[Stored items]
════════════════

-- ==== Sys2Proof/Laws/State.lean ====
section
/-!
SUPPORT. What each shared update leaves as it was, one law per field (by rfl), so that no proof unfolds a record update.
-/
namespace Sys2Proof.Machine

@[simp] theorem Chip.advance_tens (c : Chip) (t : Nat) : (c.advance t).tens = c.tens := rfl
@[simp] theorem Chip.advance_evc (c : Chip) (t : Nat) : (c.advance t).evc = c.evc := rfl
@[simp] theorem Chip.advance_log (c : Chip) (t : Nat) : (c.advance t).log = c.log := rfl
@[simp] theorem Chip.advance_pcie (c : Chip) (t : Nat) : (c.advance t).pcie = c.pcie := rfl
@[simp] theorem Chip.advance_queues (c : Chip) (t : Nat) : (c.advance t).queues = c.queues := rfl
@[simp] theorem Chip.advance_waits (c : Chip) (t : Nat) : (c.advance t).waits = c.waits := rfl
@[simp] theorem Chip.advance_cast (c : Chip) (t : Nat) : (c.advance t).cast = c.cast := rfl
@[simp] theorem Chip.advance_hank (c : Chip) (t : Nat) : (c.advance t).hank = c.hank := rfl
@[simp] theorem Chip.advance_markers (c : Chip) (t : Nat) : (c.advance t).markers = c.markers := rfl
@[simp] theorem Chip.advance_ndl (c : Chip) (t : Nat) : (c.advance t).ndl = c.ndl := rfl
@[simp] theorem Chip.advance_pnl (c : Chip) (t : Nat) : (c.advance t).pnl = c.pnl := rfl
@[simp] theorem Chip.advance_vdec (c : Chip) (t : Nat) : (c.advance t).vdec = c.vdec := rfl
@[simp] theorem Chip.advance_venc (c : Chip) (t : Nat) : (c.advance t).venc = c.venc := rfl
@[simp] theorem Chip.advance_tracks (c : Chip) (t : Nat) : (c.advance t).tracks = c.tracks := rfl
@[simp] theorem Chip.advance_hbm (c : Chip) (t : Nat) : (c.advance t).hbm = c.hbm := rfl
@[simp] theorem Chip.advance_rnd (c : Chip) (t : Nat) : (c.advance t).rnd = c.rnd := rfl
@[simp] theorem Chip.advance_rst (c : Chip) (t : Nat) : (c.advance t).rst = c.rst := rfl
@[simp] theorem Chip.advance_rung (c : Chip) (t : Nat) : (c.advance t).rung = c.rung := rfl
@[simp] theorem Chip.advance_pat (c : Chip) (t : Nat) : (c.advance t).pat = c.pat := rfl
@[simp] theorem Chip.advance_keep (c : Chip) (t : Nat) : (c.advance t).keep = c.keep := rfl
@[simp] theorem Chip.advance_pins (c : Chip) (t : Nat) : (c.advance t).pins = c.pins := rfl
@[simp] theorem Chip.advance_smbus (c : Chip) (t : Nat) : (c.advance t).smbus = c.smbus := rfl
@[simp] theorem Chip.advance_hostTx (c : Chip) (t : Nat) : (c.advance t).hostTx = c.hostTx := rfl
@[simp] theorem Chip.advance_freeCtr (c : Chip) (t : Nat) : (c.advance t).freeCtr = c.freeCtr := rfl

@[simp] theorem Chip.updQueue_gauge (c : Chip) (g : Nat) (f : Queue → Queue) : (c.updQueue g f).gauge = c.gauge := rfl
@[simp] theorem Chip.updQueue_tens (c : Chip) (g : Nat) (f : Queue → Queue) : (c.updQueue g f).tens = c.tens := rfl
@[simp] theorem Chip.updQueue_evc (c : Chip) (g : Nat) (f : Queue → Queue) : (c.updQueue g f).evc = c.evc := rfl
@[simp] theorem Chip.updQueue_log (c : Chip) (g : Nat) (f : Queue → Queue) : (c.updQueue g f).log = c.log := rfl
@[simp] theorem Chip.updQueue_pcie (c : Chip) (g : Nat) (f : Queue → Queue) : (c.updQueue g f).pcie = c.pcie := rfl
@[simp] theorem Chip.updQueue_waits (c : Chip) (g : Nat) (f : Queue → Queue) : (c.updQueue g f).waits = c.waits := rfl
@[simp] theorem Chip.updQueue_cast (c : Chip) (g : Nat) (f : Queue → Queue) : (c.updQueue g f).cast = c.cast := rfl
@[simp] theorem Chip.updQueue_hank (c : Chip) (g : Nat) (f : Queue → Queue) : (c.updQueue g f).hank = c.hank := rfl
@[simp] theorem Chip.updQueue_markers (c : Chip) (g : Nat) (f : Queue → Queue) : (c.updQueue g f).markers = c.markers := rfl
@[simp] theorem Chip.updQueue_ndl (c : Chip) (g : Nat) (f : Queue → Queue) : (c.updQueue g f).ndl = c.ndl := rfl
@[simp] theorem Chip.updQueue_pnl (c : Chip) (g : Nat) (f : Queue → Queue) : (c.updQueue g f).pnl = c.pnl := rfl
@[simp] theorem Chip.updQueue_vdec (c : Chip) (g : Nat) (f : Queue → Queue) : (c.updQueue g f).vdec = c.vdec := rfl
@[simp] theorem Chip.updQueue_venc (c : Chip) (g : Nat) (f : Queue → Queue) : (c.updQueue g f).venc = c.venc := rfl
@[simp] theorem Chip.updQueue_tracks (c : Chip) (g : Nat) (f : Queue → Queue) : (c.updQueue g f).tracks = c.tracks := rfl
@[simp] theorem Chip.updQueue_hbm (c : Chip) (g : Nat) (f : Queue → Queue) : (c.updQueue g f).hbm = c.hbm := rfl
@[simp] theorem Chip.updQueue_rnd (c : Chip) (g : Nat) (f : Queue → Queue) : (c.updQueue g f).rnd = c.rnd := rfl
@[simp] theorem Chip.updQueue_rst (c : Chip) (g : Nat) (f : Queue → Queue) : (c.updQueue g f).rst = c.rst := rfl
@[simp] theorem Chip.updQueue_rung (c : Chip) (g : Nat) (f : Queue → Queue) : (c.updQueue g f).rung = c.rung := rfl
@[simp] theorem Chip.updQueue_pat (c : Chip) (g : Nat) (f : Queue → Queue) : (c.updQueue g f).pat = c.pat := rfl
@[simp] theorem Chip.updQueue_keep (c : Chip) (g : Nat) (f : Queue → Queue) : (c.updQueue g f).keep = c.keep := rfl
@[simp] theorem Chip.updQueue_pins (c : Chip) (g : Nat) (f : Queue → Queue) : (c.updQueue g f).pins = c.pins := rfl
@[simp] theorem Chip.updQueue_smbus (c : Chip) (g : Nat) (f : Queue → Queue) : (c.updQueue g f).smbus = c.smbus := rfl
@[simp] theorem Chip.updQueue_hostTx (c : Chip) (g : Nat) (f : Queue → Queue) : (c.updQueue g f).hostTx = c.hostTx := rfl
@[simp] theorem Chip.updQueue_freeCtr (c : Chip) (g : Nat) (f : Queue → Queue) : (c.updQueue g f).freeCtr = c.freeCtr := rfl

════════════════

YOUR OBJECTIVE
Reproduce, word for word and in full, only the lines above that start at the line with "t).markers = c.markers := rfl" and run through the line with "t).hbm = c.hbm := rfl", both ends included.

COMPLETED TASK
@[simp] theorem Chip.advance_markers (c : Chip) (t : Nat) : (c.advance t).markers = c.markers := rfl
@[simp] theorem Chip.advance_ndl (c : Chip) (t : Nat) : (c.advance t).ndl = c.ndl := rfl
@[simp] theorem Chip.advance_pnl (c : Chip) (t : Nat) : (c.advance t).pnl = c.pnl := rfl
@[simp] theorem Chip.advance_vdec (c : Chip) (t : Nat) : (c.advance t).vdec = c.vdec := rfl
@[simp] theorem Chip.advance_venc (c : Chip) (t : Nat) : (c.advance t).venc = c.venc := rfl
@[simp] theorem Chip.advance_tracks (c : Chip) (t : Nat) : (c.advance t).tracks = c.tracks := rfl
@[simp] theorem Chip.advance_hbm (c : Chip) (t : Nat) : (c.advance t).hbm = c.hbm := rfl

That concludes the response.